PlayCanvas Game Engine
As an example, I've imported the .glb textured mesh into PlayCanvas, which is a browser based game engine. This platform is limited in scope, but may serve to be a future alternative to Unreal Engine especially with the growing need for edge based compute and near time telemetry transport data for spatial applications. For this example, I've utilize the engine to build a simple game with the AI 3D model we created above. You can play it here: https://playcanv.as/p/8d2df0d8/
6. Gaussian Splat from shot
Now lets explore in a different area. Instead of initial generation from text prompt, images, or controlnet input, we could simply build a three dimensional representation of the scene and reposition shots where needed. In this approach we will utilize Nerf Studio in combination with COLAB to create a 3D Gaussian Splat from the following sniper push in shot from season 2.
Nerf Studio
Photogrammetry has been around a for awhile, but the latest innovations in Gaussian Splatting have enabled fast high quality rendering of complex 3D scenes. First we must install Nerf Studios and luckily there is docker container that also includes ffmpeg and COLAB pre installed!
First step is to get the video rendered into an several image sequences of various sizes:
ns-process-data video --data input/SG_2.mp4 --output-dir outputs/SG_2
Next we will build the Gaussian Splat, this process will first send images through the COLAB image position pipeline that determines each cameras orientation. These poisitions are imported automatically into Nerf Studio where the scene can start generation through iteration using AI.

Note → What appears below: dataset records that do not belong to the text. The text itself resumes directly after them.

-- ==== Sys2Proof/Machine/Verdict.lean ====
section
/-! DEFINITION. Moves of a verdict that all classes share (R335, R342, R344, R346, R361): entries to BOUND, CONTESTED and LOST with their
counters, and REQUIRE_V. -/

namespace Sys2Proof.Machine

/-- A change of a bay's binding counters. -/
def countBind (b : Nat) (f : BindCnt → BindCnt) (s : Hub) : Hub := s.setBay b (fun x => { x with bindCnt := f x.bindCnt })

/-- The counter of an entry to a verdict. -/
def entryCount (v : Verdict) (c : BindCnt) : BindCnt :=
  match v with
  | .bound => { c with boundEntry := satAdd c.boundEntry 1 }
  | .contested => { c with contestedEntry := satAdd c.contestedEntry 1 }
  | .lost => { c with lostEntry := satAdd c.lostEntry 1 }
  | .unseen => c | .candidate => c

/-- A verdict moves (R335): notice, entry counter, and at an entry to CONTESTED the pair starts anew; at the first BOUND ENGAGE_LIMIT runs
from that moment (R337), unless a session has stopped it. -/
def moveVerdict (b : Nat) (k : TokenClass) (v : Verdict) (why : BindReason) (takeNo : Nat) (ev : BindEvidence) (s : Hub) : Hub :=
  match (s.bay b).dlg k with
  | none => s
  | some d =>
    if d.verdict = v then s
    else
      let s := countBind b (entryCount v) (setVerdict b k v why takeNo ev s)
      let s := if v = .contested then modDlg b k (fun x => { x with pairFrom := none }) s else s
      if v = .bound ∧ d.everBound = false ∧ d.limitFrom.isSome then modDlg b k (fun x => { x with limitFrom := some s.now }) s else s

/-- The bay's class V verdict is BOUND. -/
def vBound (s : Hub) (b : Nat) : Bool := (((s.bay b).dlgV).map (fun d => d.verdict == .bound)).getD false

/-- Class C and F evidence suffices for BOUND (R342, R344): under REQUIRE_V the verdict reports CANDIDATE with the flag until a class V
token is BOUND at the bay (R346). -/
def bindSimple (b : Nat) (k : TokenClass) (why : BindReason) (ev : BindEvidence) (s : Hub) : Hub :=
  match (s.bay b).dlg k with
  | none => s
  | some d =>
    if d.bcfg.requireV && !vBound s b then
      moveVerdict b k .candidate why 0 ev (modDlg b k (fun x => { x with requireV := true, bindEv := { ev with reason := why } }) s)
    else moveVerdict b k .bound why 0 ev (modDlg b k (fun x => { x with requireV := false }) s)

/-- A verdict that REQUIRE_V held back counts as BOUND once the class V verdict is (R346). -/
def releaseRequireV (b : Nat) (s : Hub) : Hub :=
  [TokenClass.c, .f].foldl (fun s k =>
    match (s.bay b).dlg k with
    | some d => if d.requireV then
        moveVerdict b k .bound d.bindEv.reason 0 d.bindEv (modDlg b k (fun x => { x with requireV := false }) s)
      else s
    | none => s) s

end Sys2Proof.Machine
end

ns-train gaussian-splatting --data outputs/SG_2
After 10-20 minutes you can already start to explore a 3D representation of the scene, which only gets better with time and iteration. Check out the 3D Scene here: https://nerf.nflix.dev
This 3D scene is not production ready, but demonstrates what is possible from one shot. Imagine if we trained using multiple takes and shots from the same scene. Or better yet, took a series of set photos that could be more easily stitched together to make a complete representation of the set in the future. The applications for this technology vary widely from visual effects composition to creating future assets for games and spatial content of the future.
Rendering Shots
As an example lets render out a new panning shot from this 3D scene:
ns-render camera-path --load-config outputs/SG_2/splatfacto/2025-01-03_211513/config.yml --camera-path-filename /workspace/outputs/SG_2/camera_paths/Pano.json --output-path renders/SG_2/Pano.mp4
Depth Map Output
Beyond outputting a 3D scene we could also use this newly created gaussian splat to generate 2D depth maps that could be used again in ComfyUI via ControlNet nodes. This gives us the ability to take a physically shot scene and reposition creatively for a new image output.
Here is an example of a grey scale depth map output from Nerf Studio and could be easily used as a depth map for AI generation images via a InstructPixToPix Conditioning node in ComfyUI.
Pink_Guard siting on a park bench in Korea night scape with neon ligths. He is sitting away from camera
and has a pink hood. Water puddles on the ground.
Conclusion
By embracing AI across production workflows, Netflix is not only streamlining processes but also unlocking new realms of creative storytelling. Building assets libraries that train LoRAs & Gaussian splats could revolutionize the production and post production process by enabling creatives to rebuilt and fine tune existing footage from initial production. Also, the content creation opportunities are unimaginable in scale and can help foster a community that interacts with content building there own version and iterations to share and cross promote the series or film.
I was able to explore a few of these avenues over the holiday break and would welcome the opportunity to expand further through the Senior Manager of Production Technology Innovation role.